/-! ### `Dev.updPort` changes `ports` alone -/

@[simp] theorem Dev.updPort_free (d : Dev) (n : Fin 2) (f : Port → Port) : (d.updPort n f).free = d.free := rfl
@[simp] theorem Dev.updPort_images (d : Dev) (n : Fin 2) (f : Port → Port) : (d.updPort n f).images = d.images := rfl
@[simp] theorem Dev.updPort_out (d : Dev) (n : Fin 2) (f : Port → Port) : (d.updPort n f).out = d.out := rfl
@[simp] theorem Dev.updPort_hostMem (d : Dev) (n : Fin 2) (f : Port → Port) : (d.updPort n f).hostMem = d.hostMem := rfl
@[simp] theorem Dev.updPort_hif (d : Dev) (n : Fin 2) (f : Port → Port) : (d.updPort n f).hif = d.hif := rfl
@[simp] theorem Dev.updPort_plainMap (d : Dev) (n : Fin 2) (f : Port → Port) : (d.updPort n f).plainMap = d.plainMap := rfl
@[simp] theorem Dev.updPort_barMap (d : Dev) (n : Fin 2) (f : Port → Port) : (d.updPort n f).barMap = d.barMap := rfl
@[simp] theorem Dev.updPort_daleMap (d : Dev) (n : Fin 2) (f : Port → Port) : (d.updPort n f).daleMap = d.daleMap := rfl
@[simp] theorem Dev.updPort_basinMap (d : Dev) (n : Fin 2) (f : Port → Port) : (d.updPort n f).basinMap = d.basinMap := rfl
@[simp] theorem Dev.updPort_daleLast (d : Dev) (n : Fin 2) (f : Port → Port) : (d.updPort n f).daleLast = d.daleLast := rfl
@[simp] theorem Dev.updPort_basinLast (d : Dev) (n : Fin 2) (f : Port → Port) : (d.updPort n f).basinLast = d.basinLast := rfl
@[simp] theorem Dev.updPort_acctLo (d : Dev) (n : Fin 2) (f : Port → Port) : (d.updPort n f).acctLo = d.acctLo := rfl
@[simp] theorem Dev.updPort_acctHi (d : Dev) (n : Fin 2) (f : Port → Port) : (d.updPort n f).acctHi = d.acctHi := rfl
@[simp] theorem Dev.updPort_acctBusy (d : Dev) (n : Fin 2) (f : Port → Port) : (d.updPort n f).acctBusy = d.acctBusy := rfl
@[simp] theorem Dev.updPort_parts (d : Dev) (n : Fin 2) (f : Port → Port) : (d.updPort n f).parts = d.parts := rfl
@[simp] theorem Dev.updPort_plains (d : Dev) (n : Fin 2) (f : Port → Port) : (d.updPort n f).plains = d.plains := rfl
@[simp] theorem Dev.updPort_waits (d : Dev) (n : Fin 2) (f : Port → Port) : (d.updPort n f).waits = d.waits := rfl
@[simp] theorem Dev.updPort_bars (d : Dev) (n : Fin 2) (f : Port → Port) : (d.updPort n f).bars = d.bars := rfl
@[simp] theorem Dev.updPort_mem (d : Dev) (n : Fin 2) (f : Port → Port) : (d.updPort n f).mem = d.mem := rfl
@[simp] theorem Dev.updPort_ecc (d : Dev) (n : Fin 2) (f : Port → Port) : (d.updPort n f).ecc = d.ecc := rfl
@[simp] theorem Dev.updPort_warnC (d : Dev) (n : Fin 2) (f : Port → Port) : (d.updPort n f).warnC = d.warnC := rfl
@[simp] theorem Dev.updPort_trip (d : Dev) (n : Fin 2) (f : Port → Port) : (d.updPort n f).trip = d.trip := rfl
@[simp] theorem Dev.updPort_daleStacks (d : Dev) (n : Fin 2) (f : Port → Port) : (d.updPort n f).daleStacks = d.daleStacks := rfl
@[simp] theorem Dev.updPort_channels (d : Dev) (n : Fin 2) (f : Port → Port) : (d.updPort n f).channels = d.channels := rfl
@[simp] theorem Dev.updPort_glens (d : Dev) (n : Fin 2) (f : Port → Port) : (d.updPort n f).glens = d.glens := rfl
@[simp] theorem Dev.updPort_cols (d : Dev) (n : Fin 2) (f : Port → Port) : (d.updPort n f).cols = d.cols := rfl
@[simp] theorem Dev.updPort_axes (d : Dev) (n : Fin 2) (f : Port → Port) : (d.updPort n f).axes = d.axes := rfl
@[simp] theorem Dev.updPort_early (d : Dev) (n : Fin 2) (f : Port → Port) : (d.updPort n f).early = d.early := rfl
@[simp] theorem Dev.updPort_pendFull (d : Dev) (n : Fin 2) (f : Port → Port) : (d.updPort n f).pendFull = d.pendFull := rfl
@[simp] theorem Dev.updPort_groups (d : Dev) (n : Fin 2) (f : Port → Port) : (d.updPort n f).groups = d.groups := rfl
@[simp] theorem Dev.updPort_groupGen (d : Dev) (n : Fin 2) (f : Port → Port) : (d.updPort n f).groupGen = d.groupGen := rfl
@[simp] theorem Dev.updPort_tgtSel (d : Dev) (n : Fin 2) (f : Port → Port) : (d.updPort n f).tgtSel = d.tgtSel := rfl
@[simp] theorem Dev.updPort_targets (d : Dev) (n : Fin 2) (f : Port → Port) : (d.updPort n f).targets = d.targets := rfl
@[simp] theorem Dev.updPort_engines (d : Dev) (n : Fin 2) (f : Port → Port) : (d.updPort n f).engines = d.engines := rfl
@[simp] theorem Dev.updPort_ras (d : Dev) (n : Fin 2) (f : Port → Port) : (d.updPort n f).ras = d.ras := rfl
@[simp] theorem Dev.updPort_ccx (d : Dev) (n : Fin 2) (f : Port → Port) : (d.updPort n f).ccx = d.ccx := rfl
@[simp] theorem Dev.updPort_pwr (d : Dev) (n : Fin 2) (f : Port → Port) : (d.updPort n f).pwr = d.pwr := rfl
@[simp] theorem Dev.updPort_mtr (d : Dev) (n : Fin 2) (f : Port → Port) : (d.updPort n f).mtr = d.mtr := rfl

/-! ### `Dev.updRas` changes `ras` alone -/

@[simp] theorem Dev.updRas_free (d : Dev) (f : Ras → Ras) : (d.updRas f).free = d.free := rfl
@[simp] theorem Dev.updRas_images (d : Dev) (f : Ras → Ras) : (d.updRas f).images = d.images := rfl
@[simp] theorem Dev.updRas_out (d : Dev) (f : Ras → Ras) : (d.updRas f).out = d.out := rfl
@[simp] theorem Dev.updRas_hostMem (d : Dev) (f : Ras → Ras) : (d.updRas f).hostMem = d.hostMem := rfl
@[simp] theorem Dev.updRas_hif (d : Dev) (f : Ras → Ras) : (d.updRas f).hif = d.hif := rfl
@[simp] theorem Dev.updRas_plainMap (d : Dev) (f : Ras → Ras) : (d.updRas f).plainMap = d.plainMap := rfl
@[simp] theorem Dev.updRas_barMap (d : Dev) (f : Ras → Ras) : (d.updRas f).barMap = d.barMap := rfl
@[simp] theorem Dev.updRas_daleMap (d : Dev) (f : Ras → Ras) : (d.updRas f).daleMap = d.daleMap := rfl
@[simp] theorem Dev.updRas_basinMap (d : Dev) (f : Ras → Ras) : (d.updRas f).basinMap = d.basinMap := rfl
@[simp] theorem Dev.updRas_daleLast (d : Dev) (f : Ras → Ras) : (d.updRas f).daleLast = d.daleLast := rfl
@[simp] theorem Dev.updRas_basinLast (d : Dev) (f : Ras → Ras) : (d.updRas f).basinLast = d.basinLast := rfl
@[simp] theorem Dev.updRas_acctLo (d : Dev) (f : Ras → Ras) : (d.updRas f).acctLo = d.acctLo := rfl
@[simp] theorem Dev.updRas_acctHi (d : Dev) (f : Ras → Ras) : (d.updRas f).acctHi = d.acctHi := rfl
@[simp] theorem Dev.updRas_acctBusy (d : Dev) (f : Ras → Ras) : (d.updRas f).acctBusy = d.acctBusy := rfl
@[simp] theorem Dev.updRas_parts (d : Dev) (f : Ras → Ras) : (d.updRas f).parts = d.parts := rfl
@[simp] theorem Dev.updRas_plains (d : Dev) (f : Ras → Ras) : (d.updRas f).plains = d.plains := rfl
@[simp] theorem Dev.updRas_waits (d : Dev) (f : Ras → Ras) : (d.updRas f).waits = d.waits := rfl
@[simp] theorem Dev.updRas_bars (d : Dev) (f : Ras → Ras) : (d.updRas f).bars = d.bars := rfl
@[simp] theorem Dev.updRas_mem (d : Dev) (f : Ras → Ras) : (d.updRas f).mem = d.mem := rfl
@[simp] theorem Dev.updRas_ecc (d : Dev) (f : Ras → Ras) : (d.updRas f).ecc = d.ecc := rfl
@[simp] theorem Dev.updRas_warnC (d : Dev) (f : Ras → Ras) : (d.updRas f).warnC = d.warnC := rfl
@[simp] theorem Dev.updRas_trip (d : Dev) (f : Ras → Ras) : (d.updRas f).trip = d.trip := rfl
@[simp] theorem Dev.updRas_daleStacks (d : Dev) (f : Ras → Ras) : (d.updRas f).daleStacks = d.daleStacks := rfl
@[simp] theorem Dev.updRas_channels (d : Dev) (f : Ras → Ras) : (d.updRas f).channels = d.channels := rfl
@[simp] theorem Dev.updRas_glens (d : Dev) (f : Ras → Ras) : (d.updRas f).glens = d.glens := rfl
@[simp] theorem Dev.updRas_cols (d : Dev) (f : Ras → Ras) : (d.updRas f).cols = d.cols := rfl
@[simp] theorem Dev.updRas_axes (d : Dev) (f : Ras → Ras) : (d.updRas f).axes = d.axes := rfl
@[simp] theorem Dev.updRas_early (d : Dev) (f : Ras → Ras) : (d.updRas f).early = d.early := rfl
@[simp] theorem Dev.updRas_pendFull (d : Dev) (f : Ras → Ras) : (d.updRas f).pendFull = d.pendFull := rfl
@[simp] theorem Dev.updRas_groups (d : Dev) (f : Ras → Ras) : (d.updRas f).groups = d.groups := rfl
@[simp] theorem Dev.updRas_groupGen (d : Dev) (f : Ras → Ras) : (d.updRas f).groupGen = d.groupGen := rfl
@[simp] theorem Dev.updRas_tgtSel (d : Dev) (f : Ras → Ras) : (d.updRas f).tgtSel = d.tgtSel := rfl
@[simp] theorem Dev.updRas_targets (d : Dev) (f : Ras → Ras) : (d.updRas f).targets = d.targets := rfl
@[simp] theorem Dev.updRas_ports (d : Dev) (f : Ras → Ras) : (d.updRas f).ports = d.ports := rfl
@[simp] theorem Dev.updRas_engines (d : Dev) (f : Ras → Ras) : (d.updRas f).engines = d.engines := rfl
@[simp] theorem Dev.updRas_ccx (d : Dev) (f : Ras → Ras) : (d.updRas f).ccx = d.ccx := rfl
@[simp] theorem Dev.updRas_pwr (d : Dev) (f : Ras → Ras) : (d.updRas f).pwr = d.pwr := rfl
@[simp] theorem Dev.updRas_mtr (d : Dev) (f : Ras → Ras) : (d.updRas f).mtr = d.mtr := rfl

/-! ### `Dev.updPwr` changes `pwr` alone -/

@[simp] theorem Dev.updPwr_free (d : Dev) (f : Pwr → Pwr) : (d.updPwr f).free = d.free := rfl
@[simp] theorem Dev.updPwr_images (d : Dev) (f : Pwr → Pwr) : (d.updPwr f).images = d.images := rfl
@[simp] theorem Dev.updPwr_out (d : Dev) (f : Pwr → Pwr) : (d.updPwr f).out = d.out := rfl
@[simp] theorem Dev.updPwr_hostMem (d : Dev) (f : Pwr → Pwr) : (d.updPwr f).hostMem = d.hostMem := rfl
@[simp] theorem Dev.updPwr_hif (d : Dev) (f : Pwr → Pwr) : (d.updPwr f).hif = d.hif := rfl
@[simp] theorem Dev.updPwr_plainMap (d : Dev) (f : Pwr → Pwr) : (d.updPwr f).plainMap = d.plainMap := rfl
@[simp] theorem Dev.updPwr_barMap (d : Dev) (f : Pwr → Pwr) : (d.updPwr f).barMap = d.barMap := rfl
@[simp] theorem Dev.updPwr_daleMap (d : Dev) (f : Pwr → Pwr) : (d.updPwr f).daleMap = d.daleMap := rfl
@[simp] theorem Dev.updPwr_basinMap (d : Dev) (f : Pwr → Pwr) : (d.updPwr f).basinMap = d.basinMap := rfl
@[simp] theorem Dev.updPwr_daleLast (d : Dev) (f : Pwr → Pwr) : (d.updPwr f).daleLast = d.daleLast := rfl
@[simp] theorem Dev.updPwr_basinLast (d : Dev) (f : Pwr → Pwr) : (d.updPwr f).basinLast = d.basinLast := rfl
@[simp] theorem Dev.updPwr_acctLo (d : Dev) (f : Pwr → Pwr) : (d.updPwr f).acctLo = d.acctLo := rfl
@[simp] theorem Dev.updPwr_acctHi (d : Dev) (f : Pwr → Pwr) : (d.updPwr f).acctHi = d.acctHi := rfl
@[simp] theorem Dev.updPwr_acctBusy (d : Dev) (f : Pwr → Pwr) : (d.updPwr f).acctBusy = d.acctBusy := rfl
@[simp] theorem Dev.updPwr_parts (d : Dev) (f : Pwr → Pwr) : (d.updPwr f).parts = d.parts := rfl
@[simp] theorem Dev.updPwr_plains (d : Dev) (f : Pwr → Pwr) : (d.updPwr f).plains = d.plains := rfl
@[simp] theorem Dev.updPwr_waits (d : Dev) (f : Pwr → Pwr) : (d.updPwr f).waits = d.waits := rfl
@[simp] theorem Dev.updPwr_bars (d : Dev) (f : Pwr → Pwr) : (d.updPwr f).bars = d.bars := rfl
@[simp] theorem Dev.updPwr_mem (d : Dev) (f : Pwr → Pwr) : (d.updPwr f).mem = d.mem := rfl
@[simp] theorem Dev.updPwr_ecc (d : Dev) (f : Pwr → Pwr) : (d.updPwr f).ecc = d.ecc := rfl
@[simp] theorem Dev.updPwr_warnC (d : Dev) (f : Pwr → Pwr) : (d.updPwr f).warnC = d.warnC := rfl
@[simp] theorem Dev.updPwr_trip (d : Dev) (f : Pwr → Pwr) : (d.updPwr f).trip = d.trip := rfl
@[simp] theorem Dev.updPwr_daleStacks (d : Dev) (f : Pwr → Pwr) : (d.updPwr f).daleStacks = d.daleStacks := rfl
@[simp] theorem Dev.updPwr_channels (d : Dev) (f : Pwr → Pwr) : (d.updPwr f).channels = d.channels := rfl
@[simp] theorem Dev.updPwr_glens (d : Dev) (f : Pwr → Pwr) : (d.updPwr f).glens = d.glens := rfl
@[simp] theorem Dev.updPwr_cols (d : Dev) (f : Pwr → Pwr) : (d.updPwr f).cols = d.cols := rfl
@[simp] theorem Dev.updPwr_axes (d : Dev) (f : Pwr → Pwr) : (d.updPwr f).axes = d.axes := rfl
@[simp] theorem Dev.updPwr_early (d : Dev) (f : Pwr → Pwr) : (d.updPwr f).early = d.early := rfl
@[simp] theorem Dev.updPwr_pendFull (d : Dev) (f : Pwr → Pwr) : (d.updPwr f).pendFull = d.pendFull := rfl
@[simp] theorem Dev.updPwr_groups (d : Dev) (f : Pwr → Pwr) : (d.updPwr f).groups = d.groups := rfl
@[simp] theorem Dev.updPwr_groupGen (d : Dev) (f : Pwr → Pwr) : (d.updPwr f).groupGen = d.groupGen := rfl
@[simp] theorem Dev.updPwr_tgtSel (d : Dev) (f : Pwr → Pwr) : (d.updPwr f).tgtSel = d.tgtSel := rfl
@[simp] theorem Dev.updPwr_targets (d : Dev) (f : Pwr → Pwr) : (d.updPwr f).targets = d.targets := rfl
@[simp] theorem Dev.updPwr_ports (d : Dev) (f : Pwr → Pwr) : (d.updPwr f).ports = d.ports := rfl
@[simp] theorem Dev.updPwr_engines (d : Dev) (f : Pwr → Pwr) : (d.updPwr f).engines = d.engines := rfl
@[simp] theorem Dev.updPwr_ras (d : Dev) (f : Pwr → Pwr) : (d.updPwr f).ras = d.ras := rfl
@[simp] theorem Dev.updPwr_ccx (d : Dev) (f : Pwr → Pwr) : (d.updPwr f).ccx = d.ccx := rfl
@[simp] theorem Dev.updPwr_mtr (d : Dev) (f : Pwr → Pwr) : (d.updPwr f).mtr = d.mtr := rfl

/-! ### `Dev.updHif` changes `hif` alone -/

@[simp] theorem Dev.updHif_free (d : Dev) (f : Hif → Hif) : (d.updHif f).free = d.free := rfl
@[simp] theorem Dev.updHif_images (d : Dev) (f : Hif → Hif) : (d.updHif f).images = d.images := rfl
@[simp] theorem Dev.updHif_out (d : Dev) (f : Hif → Hif) : (d.updHif f).out = d.out := rfl
@[simp] theorem Dev.updHif_hostMem (d : Dev) (f : Hif → Hif) : (d.updHif f).hostMem = d.hostMem := rfl
@[simp] theorem Dev.updHif_plainMap (d : Dev) (f : Hif → Hif) : (d.updHif f).plainMap = d.plainMap := rfl
@[simp] theorem Dev.updHif_barMap (d : Dev) (f : Hif → Hif) : (d.updHif f).barMap = d.barMap := rfl
@[simp] theorem Dev.updHif_daleMap (d : Dev) (f : Hif → Hif) : (d.updHif f).daleMap = d.daleMap := rfl
@[simp] theorem Dev.updHif_basinMap (d : Dev) (f : Hif → Hif) : (d.updHif f).basinMap = d.basinMap := rfl
@[simp] theorem Dev.updHif_daleLast (d : Dev) (f : Hif → Hif) : (d.updHif f).daleLast = d.daleLast := rfl
@[simp] theorem Dev.updHif_basinLast (d : Dev) (f : Hif → Hif) : (d.updHif f).basinLast = d.basinLast := rfl
@[simp] theorem Dev.updHif_acctLo (d : Dev) (f : Hif → Hif) : (d.updHif f).acctLo = d.acctLo := rfl
@[simp] theorem Dev.updHif_acctHi (d : Dev) (f : Hif → Hif) : (d.updHif f).acctHi = d.acctHi := rfl
@[simp] theorem Dev.updHif_acctBusy (d : Dev) (f : Hif → Hif) : (d.updHif f).acctBusy = d.acctBusy := rfl
@[simp] theorem Dev.updHif_parts (d : Dev) (f : Hif → Hif) : (d.updHif f).parts = d.parts := rfl
@[simp] theorem Dev.updHif_plains (d : Dev) (f : Hif → Hif) : (d.updHif f).plains = d.plains := rfl
@[simp] theorem Dev.updHif_waits (d : Dev) (f : Hif → Hif) : (d.updHif f).waits = d.waits := rfl
@[simp] theorem Dev.updHif_bars (d : Dev) (f : Hif → Hif) : (d.updHif f).bars = d.bars := rfl
@[simp] theorem Dev.updHif_mem (d : Dev) (f : Hif → Hif) : (d.updHif f).mem = d.mem := rfl
@[simp] theorem Dev.updHif_ecc (d : Dev) (f : Hif → Hif) : (d.updHif f).ecc = d.ecc := rfl
@[simp] theorem Dev.updHif_warnC (d : Dev) (f : Hif → Hif) : (d.updHif f).warnC = d.warnC := rfl
@[simp] theorem Dev.updHif_trip (d : Dev) (f : Hif → Hif) : (d.updHif f).trip = d.trip := rfl
@[simp] theorem Dev.updHif_daleStacks (d : Dev) (f : Hif → Hif) : (d.updHif f).daleStacks = d.daleStacks := rfl
@[simp] theorem Dev.updHif_channels (d : Dev) (f : Hif → Hif) : (d.updHif f).channels = d.channels := rfl
@[simp] theorem Dev.updHif_glens (d : Dev) (f : Hif → Hif) : (d.updHif f).glens = d.glens := rfl
@[simp] theorem Dev.updHif_cols (d : Dev) (f : Hif → Hif) : (d.updHif f).cols = d.cols := rfl
@[simp] theorem Dev.updHif_axes (d : Dev) (f : Hif → Hif) : (d.updHif f).axes = d.axes := rfl
@[simp] theorem Dev.updHif_early (d : Dev) (f : Hif → Hif) : (d.updHif f).early = d.early := rfl
@[simp] theorem Dev.updHif_pendFull (d : Dev) (f : Hif → Hif) : (d.updHif f).pendFull = d.pendFull := rfl
@[simp] theorem Dev.updHif_groups (d : Dev) (f : Hif → Hif) : (d.updHif f).groups = d.groups := rfl
@[simp] theorem Dev.updHif_groupGen (d : Dev) (f : Hif → Hif) : (d.updHif f).groupGen = d.groupGen := rfl
@[simp] theorem Dev.updHif_tgtSel (d : Dev) (f : Hif → Hif) : (d.updHif f).tgtSel = d.tgtSel := rfl
@[simp] theorem Dev.updHif_targets (d : Dev) (f : Hif → Hif) : (d.updHif f).targets = d.targets := rfl
@[simp] theorem Dev.updHif_ports (d : Dev) (f : Hif → Hif) : (d.updHif f).ports = d.ports := rfl
@[simp] theorem Dev.updHif_engines (d : Dev) (f : Hif → Hif) : (d.updHif f).engines = d.engines := rfl
@[simp] theorem Dev.updHif_ras (d : Dev) (f : Hif → Hif) : (d.updHif f).ras = d.ras := rfl
@[simp] theorem Dev.updHif_ccx (d : Dev) (f : Hif → Hif) : (d.updHif f).ccx = d.ccx := rfl
@[simp] theorem Dev.updHif_pwr (d : Dev) (f : Hif → Hif) : (d.updHif f).pwr = d.pwr := rfl
@[simp] theorem Dev.updHif_mtr (d : Dev) (f : Hif → Hif) : (d.updHif f).mtr = d.mtr := rfl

● **Required work**: Go through the entries above and copy every line containing "bars".

● **Response**:
@[simp] theorem Dev.updPort_bars (d : Dev) (n : Fin 2) (f : Port → Port) : (d.updPort n f).bars = d.bars := rfl
@[simp] theorem Dev.updRas_bars (d : Dev) (f : Ras → Ras) : (d.updRas f).bars = d.bars := rfl
@[simp] theorem Dev.updPwr_bars (d : Dev) (f : Pwr → Pwr) : (d.updPwr f).bars = d.bars := rfl
@[simp] theorem Dev.updHif_bars (d : Dev) (f : Hif → Hif) : (d.updHif f).bars = d.bars := rfl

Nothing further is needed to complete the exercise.